/-! ### The fabric (R171-R201) -/

/-- R179-R181, R188, R190, R195, R199: the oldest waiting packet that may enter takes the next SEQ of its unicast series, a
retransmit entry and the input port of its endpoint; a core's oldest event word enters in its turn among them. R175, R177, R178,
R180, R186: a packet at a router leaves by every output that grants it, to the next router of its route or to an endpoint of this
one, and is gone when the last copy has left; one that no output grants stays; a failed header check discards and counts it, and so
does an invalid flock entry or an endpoint that the router lacks. R189, R197, R198: a drain request is held with the regions still
drained that it keeps; a region that holds no packet and no entry that names it is drained; an access that the request held goes on
when it is withdrawn; a table word of a drained region is written, of another it is not and the write is flagged; a role epoch
advances by one modulo 16 where no item of an earlier epoch can still arrive. -/
def Obligations.FabricTransport : Prop :=
 (∀ (s : State) (src i flips : Nat), Bound s →
    (epRouter src < 1024 → s.fab.waiting.find? (fun p => p.src == src && p.resend && mayInject s p) = none →
      let goes := fun (p : Packet) (t : State) =>
        let q := { p with alt := altOf s p, seq := tget 0 (uniKey p.src p.dst) s.fab.seqNext }
        t.fab.waiting = s.fab.waiting.erase p ∧ t.mem = s.mem ∧
        t.fab.flights = s.fab.flights ++ [{ pkt := q, router := epRouter p.src, port := injectPort p.src }] ∧
        t.fab.retx = s.fab.retx ++ [{ pkt := q, told := decide (retxLimit s ≤ 1) }] ∧
        tget 0 (uniKey p.src p.dst) t.fab.seqNext = (q.seq + 1) % 256 ∧ (1 < retxLimit s → t.csr = s.csr) ∧
        (retxLimit s ≤ 1 → isSet t Reg.fab_FAB_EVENTS_RETX_EXHAUSTED = true)
      (epCode src ≠ 0 → ∀ p, oldestReady s src (waitingAt s src).length = some p → sequenced p.ty = true → byFlock p = false →
        ∃ t, exec (.packetInject src) s = .next t ∧ goes p t) ∧
      (epCode src = 0 → ∀ it rest, (core s (epRouter src)).send = it :: rest →
        (∀ p, oldestReady s src it.older = some p → sequenced p.ty = true → byFlock p = false →
          ∃ t, exec (.packetInject src) s = .next t ∧ goes p t ∧
            (core t (epRouter src)).send.map (·.word) = (core s (epRouter src)).send.map (·.word)) ∧
        (oldestReady s src it.older = none → mayInject s (sendPacket (epRouter src) it) = true →
          ∃ t f, exec (.packetInject src) s = .next t ∧ t.fab.flights = s.fab.flights ++ [f] ∧ f.pkt.data = it.word.toNat ∧
            f.pkt.ty = .event ∧ f.pkt.step = it.step ∧ f.router = epRouter src ∧ f.delivered = false ∧
            t.fab.retx.length = s.fab.retx.length + 1))) ∧
    (∀ f, s.fab.flights[i]? = some f → f.delivered = false → f.router < 1024 → f.port < 6 →
      let g := { f with bad := f.bad ^^^ flips }
      let u := { s with fab := { s.fab with flights := s.fab.flights.set i g } }
      let rest := s.fab.flights.eraseIdx i
      let copy := fun (o : Nat) => if o < 4 then { g with router := neighbour g.router o, port := oppositePort o, gone := [] }
        else { g with port := o, delivered := true, gone := [] }
      let whole := fun (o : Nat) => 4 ≤ o → reached s g o = codesAt g o
      (hchkOk g = false → ∃ t, exec (.packetHop i flips) s = .next t ∧ t.fab.flights = rest ∧ t.mem = s.mem ∧
        getF t Reg.fab_HCHK_DROP_COUNT_COUNT = min (getF s Reg.fab_HCHK_DROP_COUNT_COUNT + 1) (2 ^ Reg.fab_HCHK_DROP_COUNT_COUNT.width - 1)) ∧
      (hchkOk g = true → misroutes s g = true →
        ∃ t, exec (.packetHop i flips) s = .next t ∧ t.fab.flights = rest ∧ isSet t (Reg.rtr_RTR_EVENTS_MISROUTE f.router) = true) ∧
      (hchkOk g = true → misroutes s g = false →
        (∀ o, byFlock (seen g) = false → g.gone = [] → nextPort g.router (epRouter (seen g).dst) (seen g).alt = some o → outputs u g = [o]) ∧
        ((∀ o ∈ outputs u g, granted u g.router o = some i ∧ whole o) →
          ∃ t, exec (.packetHop i flips) s = .next t ∧ t.csr = s.csr ∧ t.mem = s.mem ∧ t.fab.flights = rest ++ (outputs u g).map copy) ∧
        (outputs u g ≠ [] → (∀ o ∈ outputs u g, granted u g.router o ≠ some i) →
          ∃ t, exec (.packetHop i flips) s = .next t ∧ t.mem = s.mem ∧ t.fab.flights = s.fab.flights.set i g) ∧
        (∃ t, exec (.packetHop i flips) s = .next t ∧ t.mem = s.mem ∧
          ∀ o ∈ outputs u g, granted u g.router o = some i → whole o → copy o ∈ t.fab.flights)))) ∧
  (∀ (s : State) (p : Party), Bound s →
    (∀ mask, csrOk s p Reg.fab_FAB_DRAIN true = true →
      let u := csrEffect p Reg.fab_FAB_DRAIN (drainWrite mask) s (BitVec.ofNat 32 mask)
      getF u Reg.fab_FAB_DRAIN_REQ = mask % 2 ^ Reg.fab_FAB_DRAIN_REQ.width ∧
      getF u Reg.fab_FAB_DRAIN_STATUS_DRAINED = getF s Reg.fab_FAB_DRAIN_STATUS_DRAINED &&& mask ∧ u.mem = s.mem ∧
      (getF s Reg.fab_FAB_DRAIN_REQ = 0 ∨ mask % 16 ≠ 0 →
        CsrKept [Reg.fab_FAB_DRAIN_REQ, Reg.fab_FAB_DRAIN_STATUS_DRAINED] s u) ∧
      ∃ t, exec (.fabDrainRequest p mask) s = .next t ∧ t.mem = (settle u).mem ∧ t.csr = (settle u).csr ∧
        t.memWait = (settle u).memWait ∧ (NothingWaits s → t.mem = s.mem ∧ t.csr = u.csr)) ∧
    (∀ r, r < 4 → (getF s Reg.fab_FAB_DRAIN_REQ).testBit r = true → regionEmpty s r = true →
      ∃ t, exec (.regionDrained r) s = .next t ∧ (getF t Reg.fab_FAB_DRAIN_STATUS_DRAINED).testBit r = true ∧
        CsrKept [Reg.fab_FAB_DRAIN_STATUS_DRAINED] s t ∧ t.mem = s.mem) ∧
    (∀ addr r v, tableRouter addr = some r → csrOk s p addr true = true →
      ((getF s Reg.fab_FAB_DRAIN_STATUS_DRAINED).testBit (regionOfCore r) = true →
        (addr < 0x0300800000 → ∃ t, exec (.routeTableWrite p addr v) s = .next t ∧ rdNum t addr 4 = v.toNat ∧ MemKept addr 4 s t ∧
          t.csr = s.csr) ∧
        (0x0300800000 ≤ addr → ∃ t, exec (.routeTableWrite p addr v) s = .next t ∧ rdWord t addr = v ∧ t.mem = s.mem ∧
          CsrKept [⟨addr, 0, 32⟩] s t)) ∧
      ((getF s Reg.fab_FAB_DRAIN_STATUS_DRAINED).testBit (regionOfCore r) = false →
        ∃ t, exec (.routeTableWrite p addr v) s = .next t ∧ isSet t Reg.fab_FAB_EVENTS_TABLE_WRITE_IGNORED = true ∧
          CsrKept [Reg.fab_FAB_EVENTS_TABLE_WRITE_IGNORED] s t ∧ t.mem = s.mem)) ∧
    (∀ c, corePresent s c = true → epochSettled s c = true →
      ∃ t, exec (.roleEpochAdvance c) s = .next t ∧
        getF t (Reg.core_ROLE_EPOCH_EPOCH c) = (getF s (Reg.core_ROLE_EPOCH_EPOCH c) + 1) % 16 ∧
        CsrKept [Reg.core_ROLE_EPOCH_EPOCH c] s t ∧ t.mem = s.mem))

• _About this task_: Give the number of lines in the material above that include the string "length", with no further text.

• _Expected answer_: 2